Raleigh has Cisco, IBM, and others. Health industry (Duke medical) players. There are startups like LuLu, founded by the guy who started up RedHat. There is a club you can join if you're into tech where they have a whole shop of tools you get access to (3d printer, CNC equipment, etc). A good friend who relocated down there from Hampton Roads said he wouldn't move back. He said it seems like it is a bit of a click though with the startup scene.

If you're doing like, Gov't financing of rims, jewelery, furniture, computers and home electronics of E1 and up, Hampton Roads is probably better.

I remember that article, but can't figure it out. Perhaps it's due to the companies sucking on the gov't ? Still a decent environment for contractors and what not. We haven't seen too many of the small businesses go out of business yet, but I *think* times might be slowing down a bit. Like I said earlier, I've always felt HR is probably behind in the housing ordeal, and figure it will hit here late. I wouldn't be surprised to see condos in downtown Norfolk for $70K or less when this is really under way.
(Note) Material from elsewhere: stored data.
-- ==== Sys2Proof/Tests/States.lean ====
section
/-! SUPPORT. Small states for the tests: one thread, one warp of 16 threads, a front end; and short ways to show that a word
may issue in them. -/

namespace Sys2Proof.Tests

open Sys2Proof Sys2Proof.Machine Sys2Proof.Claims

/-- A thread of warp 0 with 13 rows of its own. -/
def thread0 : Thread := { Thread.blank with map := List.range 13, dl := 255 }

/-- A core whose one warp has one thread, of lane 0. -/
def core0 : Core :=
  { Core.reset with
    launch := some 0, started := true, warps := [⟨0, 0, 0, 1#64, false⟩], nextWarp := 1, threads := [(0, thread0)],
    rows := (List.range 13).map (fun r => (r, { Row.reset with count := 1 })) }

/-- The launch on it: two packets of words, the header of the probe. -/
def launch0 : Launch :=
  { vf := 0, slot := 0, node := 0, hdr := probeHeader, code := List.replicate 6 0x02800000#32, fecode := List.replicate 6 0x02800000#32,
    handlers := [], mem := [], poison := [], brocade := [], spawnNext := 0, placed := [(0, 0)], completed := 0, tearing := false }

/-- A partition with VF 0, its system VF. -/
def part0 : Part :=
  ⟨[], 0, 0, 1#64, [], [], 0#64, 0#64, 0, 0#32, [], 0, 0, 64, 0#64, 0#64, [], 0, none, 0, 0, 0, [], [], 0#16, 0#32, []⟩

/-- The word in hand: a warp word of lane 0 at PC 0. -/
def cur0 : Cur := ⟨0, false, 0, [0], true, 0#32, 0#32, 1, none, false, 0, .issued⟩

/-- A running machine with that core and that word in hand. -/
def one : State :=
  { State.reset with
    boot := .running, parts := [(0, part0)], quanta := [(0, ⟨1, some 0, none, .online⟩)], launches := [(0, launch0)], cores := [(0, core0)],
    cur := cur0 }

/-- The same with an EXT in hand. -/
def oneExt (x : Ext) : State := { one with cur := { cur0 with ext := some x } }

/-- The same with its core changed. -/
def oneCore (f : Core → Core) : State := { one with cores := [(0, f core0)] }

/-- Registers of the thread of lane 0 set. -/
def Core.sets (c : Core) (vs : List (Reg × Word)) : Core :=
  vs.foldl (fun c p => match placeOf p.1 with | some q => c.setRowWord q.1 q.2 p.2 | none => c) c

/-- The state of one thread with registers set. -/
def oneWith (vs : List (Reg × Word)) : State := oneCore (fun c => Tests.Core.sets c vs)

/-- A front end at PC 0 whose word is in hand. -/
def front0 : FrontEnd := ⟨0#32, List.replicate 64 0#64, 0#8, List.replicate 12 0, 15#4, 15#4, 0#12, 0#32, [], 0, 0, false, false, .run⟩
def frontCore : Core := { Core.reset with launch := some 0, started := true, fe := some front0 }
def front : State := { one with cores := [(0, frontCore)], cur := { cur0 with fe := true, run := [] } }

/-- An EXT that asks for nothing. -/
def plainExt : Ext := ⟨0#7, 0#3, false, false, 0#4, 0#4⟩

/-! ## Short ways -/

/-- The checks of `WarpReady` on a state whose word has no register to read. -/
theorem ready {s : State} {i : Instr} (h : (!s.cur.fe && !s.cur.extBad && takes s.ext i && i.wf) = true)
    (b : s.active.all (fun u => decide ((s.thread u).yc + 1 ≤ 1024 * (s.thread u).dl)) = true) : WarpReady s i := by
  simp only [Bool.and_eq_true, Bool.not_eq_true'] at h
  refine ⟨h.1.1.1, h.1.1.2, h.1.2, h.2, fun u hu => ?_⟩
  exact of_decide_eq_true (List.all_eq_true.1 b u hu)

theorem readies {s : State} {rs : List Reg} (h : s.active.all (fun u => rs.all (fun r => s.here.srcOk u r)) = true) : s.reads rs :=
  fun u hu r hr => List.all_eq_true.1 (List.all_eq_true.1 h u hu) r hr

/-- The checks of `Core.Owns` for a run of one thread. -/
def ownCheck (c : Core) (u : Nat) (r : Reg) : Bool :=
  AMap.has c.threads u && (match c.cell u r with
    | some q => AMap.has c.rows q.1 && decide ((c.row q.1).count ≤ 1) && decide (q.2 < (c.row q.1).words.length)
    | none => true)

theorem owns_one {c : Core} {u : Nat} {r : Reg} (h : ownCheck c u r = true) : c.Owns [u] r := by
  simp only [ownCheck, Bool.and_eq_true] at h
  refine ⟨by simp, by simpa using h.1, ?_, ?_⟩
  · intro v hv q hq
    obtain rfl : v = u := by simpa using hv
    have h2 := h.2
    rw [hq] at h2
    simpa [and_assoc] using h2
  · intro v hv w hw hne
    simp only [List.mem_singleton] at hv hw
    exact absurd (hv.trans hw.symm) hne

/-- The checks of `State.writes` for a run of one thread with no early result. -/
def writeCheck (s : State) (u : Nat) (d : Reg) : Bool :=
  decide (s.cur.run = [u]) && dstNamed d && s.here.dstOk u d && ownCheck s.here u d && (s.here.th u).early.isEmpty

theorem writes_one {s : State} {u : Nat} {d : Reg} {n : Nat} (h : writeCheck s u d = true) : s.writes d n := by
  simp only [writeCheck, Bool.and_eq_true, decide_eq_true_eq] at h
  obtain ⟨⟨⟨⟨hr, hn⟩, hd⟩, ho⟩, he⟩ := h
  have hm : ∀ v ∈ s.active, v = u := fun v hv => by simpa [hr] using s.active_sub v hv
  refine ⟨hn, fun v hv => hm v hv ▸ hd, hr ▸ owns_one ho, fun v hv e hmem => ?_⟩
  rw [hm v hv, List.isEmpty_iff.1 he] at hmem
  exact absurd hmem (by simp)

theorem writesPred_one {s : State} {u p n : Nat}
    (h : (decide (s.cur.run = [u]) && AMap.has s.here.threads u && (s.here.th u).early.isEmpty) = true) : s.writesPred p n := by
  simp only [Bool.and_eq_true, decide_eq_true_eq] at h
  obtain ⟨⟨hr, hl⟩, he⟩ := h
  refine ⟨by simp [hr], by simpa [hr] using hl, fun v hv e hmem => ?_⟩
  have hv : v = u := by simpa [hr] using s.active_sub v hv
  have : (s.thread v).early = [] := by rw [hv]; exact List.isEmpty_iff.1 he
  rw [this] at hmem
  exact absurd hmem (by simp)

theorem writesBlock_one {s : State} {u : Nat} {d : Reg} {n m : Nat}
    (h : (s.active.all (fun u => s.here.blockOk u d n) && (List.range n).all (fun k => writeCheck s u (nth d k))) = true) :
    WritesBlock s d n m := by
  simp only [Bool.and_eq_true] at h
  exact ⟨fun v hv => List.all_eq_true.1 h.1 v hv, fun k hk => writes_one (List.all_eq_true.1 h.2 k (List.mem_range.2 hk))⟩

theorem oneReg_one {s : State} {u : Nat} {d : Reg}
    (h : (decide (s.cur.run = [u]) && s.active.all (fun u => s.here.blockOk u d 1) && (s.here.th u).early.isEmpty) = true) :
    OneReg s d := by
  simp only [Bool.and_eq_true, decide_eq_true_eq] at h
  refine ⟨fun v hv => List.all_eq_true.1 h.1.2 v hv, fun v hv e hmem => ?_⟩
  have hm : v = u := by simpa [h.1.1] using s.active_sub v hv
  rw [hm, List.isEmpty_iff.1 h.2] at hmem
  exact absurd hmem (by simp)

/-! ## Rows -/

theorem look_mem {α : Type} (m : AMap α) (k : Nat) (v : α) (h : AMap.look m k = some v) : (k, v) ∈ m := by
  induction m with
  | nil => exact absurd h (by simp [AMap.look])
  | cons p t ih =>
    obtain ⟨j, w⟩ := p
    simp only [AMap.look] at h
    split at h
    · next e => subst e; obtain rfl := Option.some.inj h; exact List.mem_cons_self
    · exact List.mem_cons_of_mem _ (ih h)

theorem rowsCounted {c : Core} (h1 : c.rows.all (fun p => decide ((c.row p.1).count = (heldRows c).count p.1)) = true)
    (h2 : (heldRows c).all (fun r => AMap.has c.rows r) = true) (h3 : c.threads.all (fun p => p.2.helper.isNone && decide (p.2.map.length ≤ 13)) = true)
    (h4 : c.damask.all (fun p => decide (p.2.map.length ≤ 13)) = true) (h5 : c.rows.all (fun p => decide (p.2.words.length = 8)) = true)
    (h6 : (AMap.keys c.threads).Nodup ∧ (AMap.keys c.rows).Nodup ∧ (AMap.keys c.damask).Nodup) : RowsCounted c := by
  refine ⟨fun r => ?_, fun p hp h hh => ?_, ⟨fun p hp => ?_, fun p hp => of_decide_eq_true (List.all_eq_true.1 h4 p hp)⟩,
    fun p hp => of_decide_eq_true (List.all_eq_true.1 h5 p hp), h6.1, h6.2.1, h6.2.2⟩
  · cases hl : AMap.look c.rows r with
    | some w => exact of_decide_eq_true (List.all_eq_true.1 h1 _ (look_mem _ _ _ hl))
    | none =>
      have hn : r ∉ heldRows c := fun hm => by
        have := List.all_eq_true.1 h2 r hm
        simp [AMap.has, hl] at this
      rw [List.count_eq_zero.2 hn]
      simp [Core.row, AMap.lookD, hl, Row.reset]
  · have := List.all_eq_true.1 h3 p hp
    simp [hh] at this
  · have := List.all_eq_true.1 h3 p hp
    simp only [Bool.and_eq_true, decide_eq_true_eq] at this
    exact this.2

theorem spareRows {c : Core} {us : List Nat} (h : 16 * us.length + c.rows.length ≤ 1024) : rowsToSpare c us := by
  intro slice
  have h1 := List.length_filter_le (fun u => c.sliceTh (c.th u) == slice || (c.th u).map.any (fun r => sliceOf r == slice)) us
  have h2 := List.length_filter_le (fun p : Nat × Row => sliceOf p.1 == slice) c.rows
  simp only [Core.freeRows]
  omega

theorem noneParked {c : Core} (h : c.threads.all (fun p => decide (p.2.hold = .run)) = true) (u : Nat) : (c.th u).hold = .run := by
  simp only [Core.th, AMap.lookD]
  cases hl : AMap.look c.threads u with
  | some t => exact of_decide_eq_true (List.all_eq_true.1 h _ (look_mem _ _ _ hl))
  | none => rfl

theorem parkedOwn_none {c : Core} (h : c.threads.all (fun p => decide (p.2.hold = .run)) = true) : parkedOwn c := by
  intro u n d hd
  rw [noneParked h u] at hd
  exact absurd hd (by simp)

theorem frontReady {s : State} {i : Instr} {f : FrontEnd}
    (h : (s.cur.fe && s.cur.ext.isNone && !s.cur.extBad && i.wf && decide (s.here.fe = some f)) = true) : FrontReady s i f := by
  simp only [Bool.and_eq_true, Bool.not_eq_true', decide_eq_true_eq] at h
  exact ⟨h.1.1.1.1, Option.isNone_iff_eq_none.1 h.1.1.1.2, h.1.1.2, h.1.2, h.2⟩

theorem front_noLater (d : Reg) (n : Nat) : front0.noLater d n := fun e he => absurd he (by simp [front0])

end Sys2Proof.Tests
end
I'm still employed, I'm still doing fine, I have no real fuel bills, and I know the higher cost of electricity and energy already has me bummed. I've thought about cutting out all eating out in downtown Norfolk to save money. I haven't have much luck selling various odds and ends on craigslist. Seen a few deals, but nothing super stellar past some scuba equipment I picked up.

Time will tell man, it's not pretty. I'm wondering how Wachovia tower plays out if the bank fails.